**Your instructions:** Select every line below containing the word "roleAt".

[Collected data]
★ ★ ★

/-- The own frame of the nearest cycle instant. -/
def nearestOwn (l : List TwSpan) (t : Nat) : Option TwSpan :=
  l.foldl (fun (a : Option TwSpan) f => match a with
    | some x => if ((f.t : Int) - t).natAbs < ((x.t : Int) - t).natAbs then some f else a
    | none => some f) none

/-- The retained digests are compared, in FULL (R493). -/
def compareDigest (s : State) (f : TwinFrame) : State :=
  if xmode s ≠ 2 then s
  else match nearestOwn s.twn.own f.inst with
    | none => s
    | some o =>
      if o.digest = f.digest then setTwn s { s.twn with diff := 0, diffLogged := false }
      else
        let n := s.twn.diff + 1
        let s1 := setTwn s { s.twn with diff := n }
        if n < max 1 (s.rd R.TWN_TIM_RDCYC) then s1
        else
          let s2 := s1.wrb R.TWN_STAT_RDIFF_STK true
          if s.twn.diffLogged then s2
          else (setTwn s2 { s2.twn with diffLogged := true }).logEv 0x0E 3 (leBytes 4 o.digest.toNat ++ leBytes 4 f.digest.toNat)

/-- A frame that has passed every check of R485: each is compared and examined for trip rises (R490, R493). An extra frame that repeats one
already held is held once; one that repeats a lost frame stands for it. -/
def acceptTwin (s : State) (f : TwinFrame) : State :=
  let s1 := storePartner (setTwn s { s.twn with heard := some s.tb2Ns, lastAt := some s.tb2Ns, seq := some f.head.seq.val, accepted := true,
                                                pident := f.head.ident }) f
  let s2 := compareDigest (if f.aus = 0 then evalXmode s1 else (evalXmode s1).recEvent 8 0) f
  if f.extra && s.twn.part.any fun x => x.t == f.inst && x.len == f.len then s2
  else takeSpan s2 false
    { t := f.inst, len := f.len, start := f.start.toNat, trip := f.trip.toNat, valid := f.valid.toNat, digest := f.digest }

/-- A frame from the partner's node ID with another device ID (R486). -/
def otherPartner (s : State) (id : Nat) : State :=
  let s1 := s.sat1 R.TWN_CNT2_BAD
  if !s.twn.accepted then s1
  else ((setTwn s1 { s1.twn with accepted := false }).wrb R.TWN_STAT_PCHG_STK true).logEv 0x0E 4
    (leBytes 8 (s.rd64 R.TWN_PDEVID_LO_PDEVID R.TWN_PDEVID_HI_PDEVID) ++ leBytes 8 id)

/-- Is `seq` greater than the last accepted one, modulo 2^32 within 2^31? -/
def seqAhead (s : State) (seq : Nat) : Bool :=
  match s.twn.seq with
  | some q => let d := (seq + 2 ^ 32 - q) % 2 ^ 32; decide (0 < d) && decide (d < 2 ^ 31)
  | none => true

/-- Steps 4 to 6 of R485, with the partner learned. -/
def twinSteps (s : State) (f : TwinFrame) : State :=
  if s.rd64 R.TWN_PDEVID_LO_PDEVID R.TWN_PDEVID_HI_PDEVID ≠ f.head.devId % 2 ^ 64 then otherPartner s f.head.devId
  else if !seqAhead s f.head.seq then s.sat1 R.TWN_CNT2_BAD
  else if f.roleB = s.on R.TWN_CFG_ROLE ∨ f.partner.val ≠ ownNode s then
    let s1 := (s.sat1 R.TWN_CNT2_ROLECLASH).wrb R.TWN_STAT_ROLE_STK true
    if secondOver s s.twn.roleAt then
      (setTwn s1 { s1.twn with roleAt := some s.tb2Ns }).logEv 0x0E 5 [if f.roleB then 1 else 0]
    else s1
  else acceptTwin s f

/-- A frame of another format version is only counted (R336, assumption 45). -/
def b5OtherVersion (s : State) : State := setNet s { s.net with b5Other := s.net.b5Other + 1 }

/-- TWIN_FRAME_RECEIVE: a twin frame reaches NET (R336), and from PA or PB an enabled TWN, whose steps have an order of their own
(R485, assumption 155). -/
def execTwinFrameReceive (f : TwinFrame) (s : State) : Host.Outcome State Fault Refusal :=
  .next <|
    let s0 := s.takeFrame .twn
    if !s.pg 8 then s0
    else if !s.on R.TWN_CFG_EN || f.head.port.val == 2 then
      if !b5Auth s f.head then s0.sat1 R.NET_BCN_CFG_BCNBAD else if f.head.version ≠ 1 then b5OtherVersion s0 else s0
    else if f.head.node.val ≠ partnerNode s then s0
    else if f.head.version ≠ 1 then b5OtherVersion s0
    else if !b5Auth s f.head then s0.sat1 R.NET_BCN_CFG_BCNBAD
    else if s.on R.TWN_STAT_LEARNED then twinSteps s0 f
    else twinSteps ((s0.wr64 R.TWN_PDEVID_LO_PDEVID R.TWN_PDEVID_HI_PDEVID f.head.devId).wrb R.TWN_STAT_LEARNED true) f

★ ★ ★

**Answer box:**
    if secondOver s s.twn.roleAt then
      (setTwn s1 { s1.twn with roleAt := some s.tb2Ns }).logEv 0x0E 5 [if f.roleB then 1 else 0]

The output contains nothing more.